About this exercise – If a line below contains the string "decodeMltDivSize", return that line.

[Saved data entries]

------------

-- ==== Sys2Proof/Decode.lean ====
section
/-! DEFINITION. The decoder, total on any bytes and rejecting by name (`Illegal`), and after it the encoder; both
written from the encoding tables of `30_encoding.md` (R90 to R123). Bytes stand in memory order, byte0 first (R65). -/

namespace Sys2Proof

/-! ## Decoding -/

/-- Bits `lo + len - 1` to `lo` of a byte, as a number. -/
def bitField (b : Byte) (lo len : Nat) : Nat := (b.toNat >>> lo) % 2 ^ len

/-- The size field (R98). -/
def decodeSize : Nat → Except Illegal Size
  | 0 => .ok .byte
  | 1 => .ok .word
  | 2 => .ok .dword
  | _ => .error .size

/-- A size field that must name byte or word (R122). -/
def decodeNSize : Nat → Except Illegal NSize
  | 0 => .ok .byte
  | 1 => .ok .word
  | _ => .error .size

/-- A size field that must name word or dword (R122). -/
def decodeWSize : Nat → Except Illegal WSize
  | 1 => .ok .word
  | 2 => .ok .dword
  | _ => .error .size

/-- A size field of MLT, DIV, SDIV under the parameter `MLTDIV_SS` (R123). -/
def decodeMltDivSize (m : Config.MltDivSS) (n : Nat) : Except Illegal Size :=
  match decodeSize n with
  | .ok ss => if ss.mltDivLegal m then .ok ss else .error .size
  | .error e => .error e

/-- A register field; 111 is no register (R94, R97). -/
def decodeField : Nat → Option RegField
  | 0 => some .r0
  | 1 => some .r1
  | 2 => some .r2
  | 3 => some .r3
  | 4 => some .r4
  | 5 => some .r5
  | 6 => some .r6
  | _ => none

/-- A register field that must name a register (R131 (5), (6)). -/
def decodeReg (n : Nat) : Except Illegal RegField :=
  match decodeField n with
  | some r => .ok r
  | none => .error .immediateOperand

/-- The condition field (R99). -/
def decodeCond : Nat → Except Illegal Cond
  | 0 => .ok .nz
  | 1 => .ok .z
  | 2 => .ok .nc
  | 3 => .ok .c
  | 4 => .ok .po
  | 5 => .ok .pe
  | 6 => .ok .p
  | 7 => .ok .m
  | 15 => .ok .always
  | _ => .error .condition

/-- One trailing byte (R100, R120). -/
def take8 : List Byte → Except Illegal (Byte × List Byte)
  | b0 :: tl => .ok (b0, tl)
  | _ => .error .truncated

/-- Two trailing bytes, the low one first (R64, R100). -/
def take16 : List Byte → Except Illegal (Word × List Byte)
  | b0 :: b1 :: tl => .ok (b1 ++ b0, tl)
  | _ => .error .truncated

/-- Four trailing bytes, the low one first (R64, R100). -/
def take32 : List Byte → Except Illegal (Dword × List Byte)
  | b0 :: b1 :: b2 :: b3 :: tl => .ok (b3 ++ b2 ++ b1 ++ b0, tl)
  | _ => .error .truncated

/-- A trailing immediate of the operand's width (R120). -/
def takeImm : Size → List Byte → Except Illegal (Dword × List Byte)
  | .byte, tl => do
    let (v, tl) ← take8 tl
    return (v.setWidth 32, tl)
  | .word, tl => do
    let (v, tl) ← take16 tl
    return (v.setWidth 32, tl)
  | .dword, tl => take32 tl

/-- The memory operand of an `AAA` field, with its displacement or direct address (R108). -/
def decodeAddr (aaa : Nat) (tl : List Byte) : Except Illegal (Addr × List Byte) :=
  match aaa with
  | 0 => .ok (.ind .af, tl)
  | 1 => .ok (.ind .bc, tl)
  | 2 => .ok (.ind .de, tl)
  | 3 => .ok (.ind .hl, tl)
  | 4 => do
    let (dd, tl) ← take16 tl
    return (.idx .ix dd, tl)
  | 5 => do
    let (dd, tl) ← take16 tl
    return (.idx .iy dd, tl)
  | 6 => do
    let (dd, tl) ← take16 tl
    return (.idx .sp dd, tl)
  | _ => do
    let (nnnn, tl) ← take32 tl
    return (.direct nnnn, tl)

/-- The memory operand of an instruction that lists no direct form (R131 (7)). -/
def decodeIndAddr (aaa : Nat) (tl : List Byte) : Except Illegal (IndAddr × List Byte) := do
  match ← decodeAddr aaa tl with
  | (.ind p, tl) => return (.ind p, tl)
  | (.idx x dd, tl) => return (.idx x dd, tl)
  | (.direct _, _) => .error .directOperand

/-- A source register or an immediate of the operand's width (R104). -/
def decodeSrc (ss : Size) (n : Nat) (tl : List Byte) : Except Illegal (Src × List Byte) :=
  match decodeField n with
  | some r => .ok (.reg r, tl)
  | none => do
    let (v, tl) ← takeImm ss tl
    return (.imm v, tl)

/-- A bit number or count: a register or one byte (R120). -/
def decodeCount (n : Nat) (tl : List Byte) : Except Illegal (Count × List Byte) :=
  match decodeField n with
  | some r => .ok (.reg r, tl)
  | none => do
    let (v, tl) ← take8 tl
    return (.imm v, tl)

/-- A port: a 16-bit register or one byte (R104). -/
def decodePort (n : Nat) (tl : List Byte) : Except Illegal (Port × List Byte) :=
  match decodeField n with
  | some r => .ok (.reg r.reg16, tl)
  | none => do
    let (v, tl) ← take8 tl
    return (.imm v, tl)

/-- The register side of a format RM instruction (R107): 111 with d = 1 is illegal (R131 (6)). -/
def decodeMemForm (ss : Size) (d : Bool) (rrr : Nat) (tl : List Byte) : Except Illegal (MemForm × List Byte) :=
  match d with
  | false => do
    let (src, tl) ← decodeSrc ss rrr tl
    return (.toMem src, tl)
  | true => do
    let r ← decodeReg rrr
    return (.toReg r, tl)

/-- The same for the bit, shift and rotate instructions (R236, R240). -/
def decodeCountForm (d : Bool) (rrr : Nat) (tl : List Byte) : Except Illegal (CountForm × List Byte) :=
  match d with
  | false => do
    let (n, tl) ← decodeCount rrr tl
    return (.onMem n, tl)
  | true => do
    let r ← decodeReg rrr
    return (.onReg r, tl)

/-- The target of JP and CALL (R115). -/
def decodeTarget (aaa : Nat) (tl : List Byte) : Except Illegal (Target × List Byte) :=
  match decodeField aaa with
  | some r => .ok (.reg r.reg32, tl)
  | none => do
    let (nnnn, tl) ← take32 tl
    return (.direct nnnn, tl)

/-- The displacement of JR s8 and CALLR s8 (R115). -/
def decodeDisp8 (aaa : Nat) (tl : List Byte) : Except Illegal (Disp8 × List Byte) :=
  match decodeField aaa with
  | some r => .ok (.reg r.reg16, tl)
  | none => do
    let (e, tl) ← take8 tl
    return (.imm e, tl)

/-- The displacement of JR s16 and CALLR s16 (R115). -/
def decodeDisp16 (aaa : Nat) (tl : List Byte) : Except Illegal (Disp16 × List Byte) :=
  match decodeField aaa with
  | some r => .ok (.reg r.reg16, tl)
  | none => do
    let (e, tl) ← take16 tl
    return (.imm e, tl)

/-- `AAA` of RET, RETI, RETN is 000 (R115). -/
def decodeReturn (f : Cond → Instr) (aaa : Nat) (cc : Cond) (tl : List Byte) : Except Illegal (Instr × List Byte) :=
  if aaa = 0 then .ok (f cc, tl) else .error .returnField

/-- Format R, an instruction whose immediate has the operand's width (R104). -/
def decodeRSrc (f : Size → RegField → Src → Instr) (b1 : Byte) (tl : List Byte) :
    Except Illegal (Instr × List Byte) := do
  let ss ← decodeSize (bitField b1 0 2)
  let d ← decodeReg (bitField b1 2 3)
  let (src, tl) ← decodeSrc ss (bitField b1 5 3) tl
  return (f ss d src, tl)

/-- Format R, a bit, shift or rotate instruction (R104, R120). -/
def decodeRCount (f : Size → RegField → Count → Instr) (b1 : Byte) (tl : List Byte) :
    Except Illegal (Instr × List Byte) := do
  let ss ← decodeSize (bitField b1 0 2)
  let d ← decodeReg (bitField b1 2 3)
  let (n, tl) ← decodeCount (bitField b1 5 3) tl
  return (f ss d n, tl)

/-- Format RM, an instruction whose immediate has the operand's width (R107). -/
def decodeMSrc (f : Size → Addr → MemForm → Instr) (d : Bool) (b1 : Byte) (tl : List Byte) :
    Except Illegal (Instr × List Byte) := do
  let ss ← decodeSize (bitField b1 0 2)
  let (ea, tl) ← decodeAddr (bitField b1 5 3) tl
  let (form, tl) ← decodeMemForm ss d (bitField b1 2 3) tl
  return (f ss ea form, tl)

/-- Format RM, a bit, shift or rotate instruction (R107, R120). -/
def decodeMCount (f : Size → Addr → CountForm → Instr) (d : Bool) (b1 : Byte) (tl : List Byte) :
    Except Illegal (Instr × List Byte) := do
  let ss ← decodeSize (bitField b1 0 2)
  let (ea, tl) ← decodeAddr (bitField b1 5 3) tl
  let (form, tl) ← decodeCountForm d (bitField b1 2 3) tl
  return (f ss ea form, tl)

/-- Format R by its opcode, bits 7 to 2 of byte0 (R103). -/
def decodeR (op : Nat) (b1 : Byte) (tl : List Byte) : Except Illegal (Instr × List Byte) :=
  match op with
  | 0 => decodeRSrc .ldR b1 tl
  | 1 => do
    let ss ← decodeSize (bitField b1 0 2)
    let d ← decodeReg (bitField b1 2 3)
    let r ← decodeReg (bitField b1 5 3)
    return (.exR ss d r, tl)
  | 2 => do
    let ss ← decodeNSize (bitField b1 0 2)
    let d ← decodeReg (bitField b1 2 3)
    let (port, tl) ← decodePort (bitField b1 5 3) tl
    return (.inR ss d port, tl)
  | 3 => do
    let ss ← decodeNSize (bitField b1 0 2)
    let r ← decodeReg (bitField b1 5 3)
    let (port, tl) ← decodePort (bitField b1 2 3) tl
    return (.outR ss port r, tl)
  | 4 => decodeRSrc .addR b1 tl
  | 5 => decodeRSrc .adcR b1 tl
  | 6 => decodeRSrc .subR b1 tl
  | 7 => decodeRSrc .sbcR b1 tl
  | 8 => decodeRSrc .cpR b1 tl
  | 9 => decodeRSrc .andR b1 tl
  | 10 => decodeRSrc .orR b1 tl
  | 11 => decodeRSrc .xorR b1 tl
  | 12 => decodeRSrc .tstR b1 tl
  | 13 => decodeRCount .bitR b1 tl
  | 14 => decodeRCount .setR b1 tl
  | 15 => decodeRCount .resR b1 tl
  | 16 => decodeRCount .rlcR b1 tl
  | 17 => decodeRCount .rrcR b1 tl
  | 18 => decodeRCount .rlR b1 tl
  | 19 => decodeRCount .rrR b1 tl
  | 20 => decodeRCount .slaR b1 tl
  | 21 => decodeRCount .sraR b1 tl
  | 22 => decodeRCount .srlR b1 tl
  | _ => .error .unassignedOpcode

/-- Format RM by its opcode, bits 6 to 2 of byte0, and its direction, bit 7 (R106). -/
def decodeRM (op : Nat) (d : Bool) (b1 : Byte) (tl : List Byte) : Except Illegal (Instr × List Byte) :=
  match op with
  | 0 => decodeMSrc .ldM d b1 tl
  | 1 => do
    let ss ← decodeSize (bitField b1 0 2)
    let r ← decodeReg (bitField b1 2 3)
    let (ea, tl) ← decodeIndAddr (bitField b1 5 3) tl
    return (.exM ss ea r d, tl)
  | 4 => decodeMSrc .addM d b1 tl
  | 5 => decodeMSrc .adcM d b1 tl
  | 6 => decodeMSrc .subM d b1 tl
  | 7 => decodeMSrc .sbcM d b1 tl
  | 8 => decodeMSrc .cpM d b1 tl
  | 9 => decodeMSrc .andM d b1 tl
  | 10 => decodeMSrc .orM d b1 tl
  | 11 => decodeMSrc .xorM d b1 tl
  | 12 => decodeMSrc .tstM d b1 tl
  | 13 => decodeMCount .bitM d b1 tl
  | 14 => decodeMCount .setM d b1 tl
  | 15 => decodeMCount .resM d b1 tl
  | 16 => decodeMCount .rlcM d b1 tl
  | 17 => decodeMCount .rrcM d b1 tl
  | 18 => decodeMCount .rlM d b1 tl
  | 19 => decodeMCount .rrM d b1 tl
  | 20 => decodeMCount .slaM d b1 tl
  | 21 => decodeMCount .sraM d b1 tl
  | 22 => decodeMCount .srlM d b1 tl
  | _ => .error .unassignedOpcode

/-- A unary register instruction with one of the three sizes (R110). -/
def decodeURSized (f : Size → RegField → Instr) (b1 : Byte) (tl : List Byte) : Except Illegal (Instr × List Byte) := do
  let ss ← decodeSize (bitField b1 0 2)
  let r ← decodeReg (bitField b1 2 3)
  return (f ss r, tl)

/-- A unary register instruction of word or dword size (R122). -/
def decodeURWide (f : WSize → RegField → Instr) (b1 : Byte) (tl : List Byte) : Except Illegal (Instr × List Byte) := do
  let ss ← decodeWSize (bitField b1 0 2)
  let r ← decodeReg (bitField b1 2 3)
  return (f ss r, tl)

/-- MLT, DIV or SDIV of a register (R123). -/
def decodeURMltDiv (m : Config.MltDivSS) (f : Size → RegField → Instr) (b1 : Byte) (tl : List Byte) :
    Except Illegal (Instr × List Byte) := do
  let ss ← decodeMltDivSize m (bitField b1 0 2)
  let r ← decodeReg (bitField b1 2 3)
  return (f ss r, tl)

------------

Solution –
def decodeMltDivSize (m : Config.MltDivSS) (n : Nat) : Except Illegal Size :=
  let ss ← decodeMltDivSize m (bitField b1 0 2)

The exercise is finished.